All options are exposed in a simple manner:

```py
import htmd

# Simple conversion with default options
markdown = htmd.convert_html("<h1>Hello World</h1>")
print(markdown)  # "# Hello World"

# Using custom options
options = htmd.Options()
options.heading_style = htmd.HeadingStyle.SETEX
options.bullet_list_marker = htmd.BulletListMarker.DASH
markdown = htmd.convert_html("<h1>Hello World</h1><ul><li>Item 1</li></ul>", options)
print(markdown)

# Skip specific HTML tags
options = htmd.create_options_with_skip_tags(["script", "style"])
markdown = htmd.convert_html("<h1>Hello</h1><script>alert('Hi');</script>", options)
print(markdown)  # "# Hello" (script tag is skipped)
```

Refer to the [htmd docs](https://docs.rs/htmd/latest/htmd/options/struct.Options.html) for all available options.

### Available Constants

The module provides enumeration-like objects for all option values:

```python
import htmd

# HeadingStyle
htmd.HeadingStyle.ATX       # "atx"
htmd.HeadingStyle.SETEX     # "setex"

# HrStyle
htmd.HrStyle.DASHES         # "dashes"
htmd.HrStyle.ASTERISKS      # "asterisks"
htmd.HrStyle.UNDERSCORES    # "underscores"

# BrStyle
htmd.BrStyle.TWO_SPACES     # "two_spaces"
htmd.BrStyle.BACKSLASH      # "backslash"

# LinkStyle
htmd.LinkStyle.INLINED                   # "inlined"
htmd.LinkStyle.INLINED_PREFER_AUTOLINKS  # "inlined_prefer_autolinks"
htmd.LinkStyle.REFERENCED                # "referenced"

# LinkReferenceStyle
htmd.LinkReferenceStyle.FULL       # "full"
htmd.LinkReferenceStyle.COLLAPSED  # "collapsed"
htmd.LinkReferenceStyle.SHORTCUT   # "shortcut"

# CodeBlockStyle
htmd.CodeBlockStyle.INDENTED  # "indented"
htmd.CodeBlockStyle.FENCED    # "fenced"

# CodeBlockFence
htmd.CodeBlockFence.TILDES    # "tildes"
htmd.CodeBlockFence.BACKTICKS # "backticks"

# BulletListMarker
htmd.BulletListMarker.ASTERISK  # "asterisk"
htmd.BulletListMarker.DASH      # "dash"

# TranslationMode
htmd.TranslationMode.PURE       # "pure"
htmd.TranslationMode.FAITHFUL   # "faithful"
```

`ul_bullet_spacing` and `ol_number_spacing` are plain integers rather than enum-like constants — any value in the `u8` range (0–255) is valid.

## Benchmarks

Tested with small (12 lines) and medium (1000 lines) markdown strings

- vs. [markdownify](https://pypi.org/project/markdownify): 10x (S) - 30x (M) faster

## Contributing

Maintained by [lmmx](https://github.com/lmmx). Contributions welcome!

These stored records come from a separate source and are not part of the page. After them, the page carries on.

-- ==== Sys2Proof/Safety.lean ====
section
/-! DEFINITION. The terms claims are stated in: big-endian fields of the buffer, the states a command may leave, the
registers each family may write, and the invariant of a run. -/

namespace Sys2Proof

open Machine

/-! ### Families of commands -/

/-- The `PARSE.*` command of a kind (30_encoding R81); none for `NONE`. -/
def Kind.parseCommand : Kind → Option Instr
  | .none => Option.none
  | .eth => some .parseEth
  | .vlan => some .parseVlan
  | .ip4 => some .parseIp4
  | .ip6 => some .parseIp6
  | .tcp => some .parseTcp
  | .udp => some .parseUdp
  | .icmp => some .parseIcmp

/-- The parser codes a deep parse can end in (60_exceptions R232). -/
def parserCodes : List Code :=
  [.unexpectedEof, .truncatedPacket, .invalidVersion, .headerTooShort, .malformedPacket, .checksumMismatch]

/-- The codes a command can end in besides `OK` and `IllegalCommand` (60_exceptions R232). -/
def Instr.codes : Instr → List Code
  | .nop | .clear | .curRem => []
  | .curOpen | .deepStart _ => [.badWindow]
  | .curRd8 | .curRd16 | .curRd32 | .curRdb | .curPeek => [.badWindow, .unexpectedEof]
  | .curSkip => [.unexpectedEof]
  | .csumIp4 | .csumXport _ => [.badWindow, .unexpectedEof]
  | .parseEth => [.badWindow, .malformedPacket, .unexpectedEof]
  | .parseVlan => [.badWindow, .unexpectedEof]
  | .parseIp4 =>
    [.badWindow, .unexpectedEof, .invalidVersion, .headerTooShort, .truncatedPacket, .checksumMismatch]
  | .parseIp6 => [.badWindow, .unexpectedEof, .invalidVersion]
  | .parseTcp => [.badWindow, .unexpectedEof, .headerTooShort, .truncatedPacket, .checksumMismatch]
  | .parseUdp => [.badWindow, .unexpectedEof, .malformedPacket, .checksumMismatch]
  | .parseIcmp => [.badWindow, .unexpectedEof, .checksumMismatch]
  | .dispEtype | .dispIpproto => [.unsupportedProtocol]
  | .deepStep | .deepRun => [.badState, .badWindow, .maxDepthExceeded, .unsupportedProtocol] ++ parserCodes

/-- The commands that read the pseudo-header registers (10_state R27). -/
def Instr.readsPseudoHeader : Instr → Bool
  | .csumXport _ | .parseTcp | .parseUdp | .parseIcmp => true
  | .nop | .curOpen | .curRd8 | .curRd16 | .curRd32 | .curRdb | .curPeek | .curRem | .curSkip | .csumIp4
  | .parseEth | .parseVlan | .parseIp4 | .parseIp6 | .dispEtype | .dispIpproto | .deepStart _ | .deepStep
  | .deepRun | .clear => false

/-! ### Which command may write which registers (10_state R32 to R41) -/

/-- The commands that may write the architectural cursor (10_state R35). -/
def Instr.writesCursor : Instr → Bool
  | .curOpen | .curRd8 | .curRd16 | .curRd32 | .curRdb | .curSkip | .clear => true
  | .nop | .curPeek | .curRem | .csumIp4 | .csumXport _ | .parseEth | .parseVlan | .parseIp4 | .parseIp6
  | .parseTcp | .parseUdp | .parseIcmp | .dispEtype | .dispIpproto | .deepStart _ | .deepStep | .deepRun => false

/-- The commands that may write `RVAL` (10_state R32). -/
def Instr.writesRval : Instr → Bool
  | .curRd8 | .curRd16 | .curRd32 | .curRem | .csumIp4 | .csumXport _ | .clear => true
  | .nop | .curOpen | .curRdb | .curPeek | .curSkip | .parseEth | .parseVlan | .parseIp4 | .parseIp6
  | .parseTcp | .parseUdp | .parseIcmp | .dispEtype | .dispIpproto | .deepStart _ | .deepStep | .deepRun => false

/-- The commands that may write `ROFF` and `RLEN` (10_state R32). -/
def Instr.writesSlice : Instr → Bool
  | .curRdb | .curPeek | .clear => true
  | .nop | .curOpen | .curRd8 | .curRd16 | .curRd32 | .curRem | .curSkip | .csumIp4 | .csumXport _ | .parseEth
  | .parseVlan | .parseIp4 | .parseIp6 | .parseTcp | .parseUdp | .parseIcmp | .dispEtype | .dispIpproto
  | .deepStart _ | .deepStep | .deepRun => false

/-- The commands that may write `CSUM_RES` (10_state R33). -/
def Instr.writesCsum : Instr → Bool
  | .csumIp4 | .csumXport _ | .clear => true
  | .nop | .curOpen | .curRd8 | .curRd16 | .curRd32 | .curRdb | .curPeek | .curRem | .curSkip | .parseEth
  | .parseVlan | .parseIp4 | .parseIp6 | .parseTcp | .parseUdp | .parseIcmp | .dispEtype | .dispIpproto
  | .deepStart _ | .deepStep | .deepRun => false

/-- The commands that may write `NEXT` (10_state R34). -/
def Instr.writesNext : Instr → Bool
  | .dispEtype | .dispIpproto | .clear => true
  | .nop | .curOpen | .curRd8 | .curRd16 | .curRd32 | .curRdb | .curPeek | .curRem | .curSkip | .csumIp4
  | .csumXport _ | .parseEth | .parseVlan | .parseIp4 | .parseIp6 | .parseTcp | .parseUdp | .parseIcmp
  | .deepStart _ | .deepStep | .deepRun => false

/-- The commands that may write the layer file, `NLAYERS` and `DP_STATE` (10_state R41, 42_parsers_link_net R140). -/
def Instr.writesLayers : Instr → Bool
  | .parseEth | .parseVlan | .parseIp4 | .parseIp6 | .parseTcp | .parseUdp | .parseIcmp | .deepStart _ | .deepStep
  | .deepRun | .clear => true
  | .nop | .curOpen | .curRd8 | .curRd16 | .curRd32 | .curRdb | .curPeek | .curRem | .curSkip | .csumIp4
  | .csumXport _ | .dispEtype | .dispIpproto => false

/-- The commands that may write `DP_NEXT`, `DP_OFF`, `DP_LEN`, `OPQ_OFF`, `OPQ_LEN` (10_state R36, R38). -/
def Instr.writesSlices : Instr → Bool
  | .deepStart _ | .deepStep | .deepRun | .clear => true
  | .nop | .curOpen | .curRd8 | .curRd16 | .curRd32 | .curRdb | .curPeek | .curRem | .curSkip | .csumIp4
  | .csumXport _ | .parseEth | .parseVlan | .parseIp4 | .parseIp6 | .parseTcp | .parseUdp | .parseIcmp
  | .dispEtype | .dispIpproto => false

end Sys2Proof

namespace Sys2Proof.Machine

/-! ### Fields of the buffer, most significant byte at the lowest address (20_memory R63) -/

/-- `{BUF[a], BUF[a+1]}` -/
def State.be16 (s : State) (a : Nat) : Half := s.byteAt a ++ s.byteAt (a + 1)

/-- `{BUF[a], .., BUF[a+3]}` -/
def State.be32 (s : State) (a : Nat) : Word := s.be16 a ++ s.be16 (a + 2)

/-- `{BUF[a], .., BUF[a+5]}` -/
def State.be48 (s : State) (a : Nat) : BitVec 48 := s.be16 a ++ s.be32 (a + 2)

/-- `{BUF[a], .., BUF[a+15]}` -/
def State.be128 (s : State) (a : Nat) : BitVec 128 :=
  s.be32 a ++ s.be32 (a + 4) ++ s.be32 (a + 8) ++ s.be32 (a + 12)

/-- Whether the checksum a header stores at `off + p` is the one computed over the `n` bytes from `off` and the
words of `ph` (41_checksum R124, R127). -/
def State.checksumHolds (s : State) (ph : PseudoHeader) (off n p : Nat) : Bool :=
  decide (s.be16 (off + p) = inetCsum (phWords ph ++ checksumWords (zeroField (bytesFrom s.byteAt off n) p)))

/-! ### The states a command may leave -/

/-- The state after a failure that changes nothing but `STATUS` (60_exceptions R235, R236). -/
def State.onlyStatus (s : State) (code : Code) : State := { s with status := { err := true, code := code, layer := 0 } }

/-- The state after a shallow parse whose parser failed (42_parsers_link_net R140). -/
def State.parseFailed (s : State) (code : Code) : State :=
  { s with layers := [], dp := { s.dp with state := .idle }, status := { err := true, code := code, layer := 0 } }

1. **Issues & Discussions**: Please open a GitHub issue or discussion for bugs, feature requests, or questions.
2. **Pull Requests**: PRs are welcome!
   - Install the dev extra (e.g. with [uv](https://docs.astral.sh/uv/): `uv pip install -e .[dev]`)
   - Run tests (when available) and include updates to docs or examples if relevant.
   - If reporting a bug, please include the version and the error message/traceback if available.

## Credits

- [htmd](https://github.com/letmutex/htmd) - The underlying Rust library
- Inspired by [comrak](https://github.com/lmmx/comrak) - Python bindings for Comrak, a fast Markdown to HTML converter.

## License

Licensed under the Apache License, Version 2.0.